At present, the biggest bad news in China’s new energy vehicle market should be the sharp rise in the price of lithium materials, which led to many vehicle enterprises announcing price increases one after another, which eventually led to a variety of negative news at the market level.
At the national two sessions opened last weekend, Premier Li Keqiang clearly pointed out in his government work report that this year, we will continue to support the sales of new energy vehicles on the policy side to stimulate consumption; At the same time, Xiao Yaqing, Minister of the Ministry of industry and information technology, also said that the sales of Shanxi Guoxin Energy Corporation Limited(600617) cars in the first two months of this year were very good, more than doubling. It is expected that the expected target can be achieved this year, which may significantly exceed the expected target.

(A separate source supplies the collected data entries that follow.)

-- ==== Sys2Proof/Machine/HostSide.lean ====
section
/-! DEFINITION. What the outside world can do to the machine: the `RST` input, the host's bytes, and
the host the source gives (the Orchestrator), as the contract of 70_reset_and_hazards.md states it.
`step` uses none of it: a run of the appliance interleaves these with steps. -/

namespace Sys2Proof.Machine

/-- The `RST` input (R280, R281): everything at its reset value, the unspecified values drawn anew,
both streams empty, the parameters as they are. `l` is the line as the reset finds it: the state's
own between operations, any line an abandoned operation has brought about during one. The devices are
not reset (R283). -/
def rst (l : Line) (s : State) : State :=
  { State.resetWith s.params with
    dispOn := Config.freeDispOn (s.epoch + 1)
    curVis := Config.freeCurVis (s.epoch + 1)
    curCol := Config.drawnCurCol (s.epoch + 1)
    curRow := Config.drawnCurRow (s.epoch + 1)
    epoch := s.epoch + 1
    line := pinHigh l }

/-- The host appends bytes to the command stream, ahead of responses if it likes (R286). -/
def send (bytes : List Byte) (s : State) : State := { s with cmd := s.cmd ++ bytes }

/-! ## Pseudo-operations (R105) -/

/-- `LCD.PUT_GLYPH slot`. -/
def putGlyph (slot : Byte) : List Instr := [.lcdWriteChar slot]

/-- `LCD.CLEAR_ROW row`. -/
def clearRow (p : Params) (row : Byte) : List Instr :=
  [.lcdClearRegion 0 row (BitVec.ofNat 8 p.cols)]

/-- `LCD.SUFFIX`: the degree glyph in slot 0, then "C". -/
def suffix : List Instr := [.lcdWriteChar 0, .lcdWriteChar 0x43#8]

/-- `SD.POLL addr` begins with this command. -/
def pollStart (a : Addr) : Instr := .sdStartConv a

/-- `SD.POLL addr` goes on with these, once the host has the first command's response: the wait is for
the resolution the response carries, never a remembered one (R300). -/
def pollRest (a : Addr) (response : List Byte) : List Instr :=
  [.sdWait ((response.getD 1 0).extractLsb' 0 2), .sdReadTemp a]

/-! ## The Orchestrator (R286 to R289) -/

/-- The host's own choices (R288): the numeric region, the slot of the degree glyph, and the commands
it sends once after a good startup reset (R285). -/
structure HostChoice where
  col0 : Byte
  row0 : Byte
  len0 : Byte
  glyphSlot : Byte
  boot : List Instr
  deriving DecidableEq, Repr

/-- Which command's response the host waits for. `halted`: it sends nothing more, ever (R286). -/
inductive HostPhase where
  | startup
  | halted
  | booting (left : List Instr)
  | freshPass
  | searching
  | converting (a : Addr)
  | waiting (a : Addr)
  | reading
  | clearing (ti tf : Half)
  | printing
  | suffixGlyph
  | suffixUnit
  deriving DecidableEq, Repr

/-- The first command of a host: one `BT.RESET` (R286). -/
def hostFirst : HostPhase × Option Instr := (.startup, some .btReset)

/-- After the boot commands, and after each pass: a fresh SearchState (R287). -/
def hostBoot : List Instr → HostPhase × Option Instr
  | [] => (.freshPass, some .dsInit)
  | i :: left => (.booting left, some i)

/-- Byte k of a response. -/
def respByte (r : List Byte) (k : Nat) : Byte := r.getD k 0

/-- The host takes one whole response and chooses its next command (R287, R288). Any non-zero status
inside the handling of a device drops that device and goes on with the pass (R289). -/
def hostNext (p : Params) (h : HostChoice) (phase : HostPhase) (r : List Byte) :
    HostPhase × Option Instr :=
  match phase with
  | .startup => if respByte r 0 = 0 then hostBoot h.boot else (.halted, none)
  | .halted => (.halted, none)
  | .booting left => hostBoot left
  | .freshPass => (.searching, some .dsNext)
  | .searching =>
    let a : Addr := ⟨respByte r 2, respByte r 3, respByte r 4, respByte r 5, respByte r 6,
      respByte r 7, respByte r 8, respByte r 9⟩
    if respByte r 1 = 0 then (.freshPass, some .dsInit)
    else if a.b0 = p.familyCode then (.converting a, some (.sdStartConv a))
    else (.searching, some .dsNext)
  | .converting a =>
    if respByte r 0 = 0 then (.waiting a, some (.sdWait ((respByte r 1).extractLsb' 0 2)))
    else (.searching, some .dsNext)
  | .waiting a =>
    if respByte r 0 = 0 then (.reading, some (.sdReadTemp a)) else (.searching, some .dsNext)
  | .reading =>
    if respByte r 0 = 0 then
      (.clearing (halfOf (respByte r 1) (respByte r 2)) (halfOf (respByte r 3) (respByte r 4)),
        some (.lcdClearRegion h.col0 h.row0 h.len0))
    else (.searching, some .dsNext)
  | .clearing ti tf =>
    if respByte r 0 = 0 then (.printing, some (.lcdPrintTemp ti tf))
    else (.searching, some .dsNext)
  | .printing =>
    if respByte r 0 = 0 then (.suffixGlyph, some (.lcdWriteChar h.glyphSlot))
    else (.searching, some .dsNext)
  | .suffixGlyph =>
    if respByte r 0 = 0 then (.suffixUnit, some (.lcdWriteChar 0x43#8))
    else (.searching, some .dsNext)
  | .suffixUnit => (.searching, some .dsNext)

end Sys2Proof.Machine
end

margin trading “early warning” increased
In the crash, margin trading has become the focus of the market. On Monday morning, it was reported that the “early warning” of customers in the business department of a securities firm in Shenzhen increased. According to the daily economic news, a person from the business department of a securities firm pointed out that the risk of financiers in its business department is still controllable and there is no large-scale triggering of early warning. However, the recent market environment is complex, and investors should be cautious when adding leverage.
Last Friday, the net outflow of financing funds was 5.336 billion yuan, and the current market maintenance proportion is 275.9%
According to the financial terminal data of China stock market news choice, on March 3 and 4, the two financial balances of Shanghai and Shenzhen fell for two consecutive days. Among them, 65.791 billion yuan of financing purchase and 71.127 billion yuan of financing repayment occurred in the two cities all day on the 4th, and the net outflow of financing funds was 5.336 billion yuan.
According to the data of securities companies, as of the closing on March 4, the financing balance of the two cities was 1628106 billion yuan, the securities lending balance was 94.844 billion yuan, and the total balance of securities lending and financing was 1722950 billion yuan, accounting for 6.99% of the transaction volume of the two cities on the same day.
There is no doubt that with the intensification of overseas geopolitical conflicts recently, the A-share market is facing a complex and changeable external situation. Whether leveraged transactions such as margin trading can be stable is the focus of the market.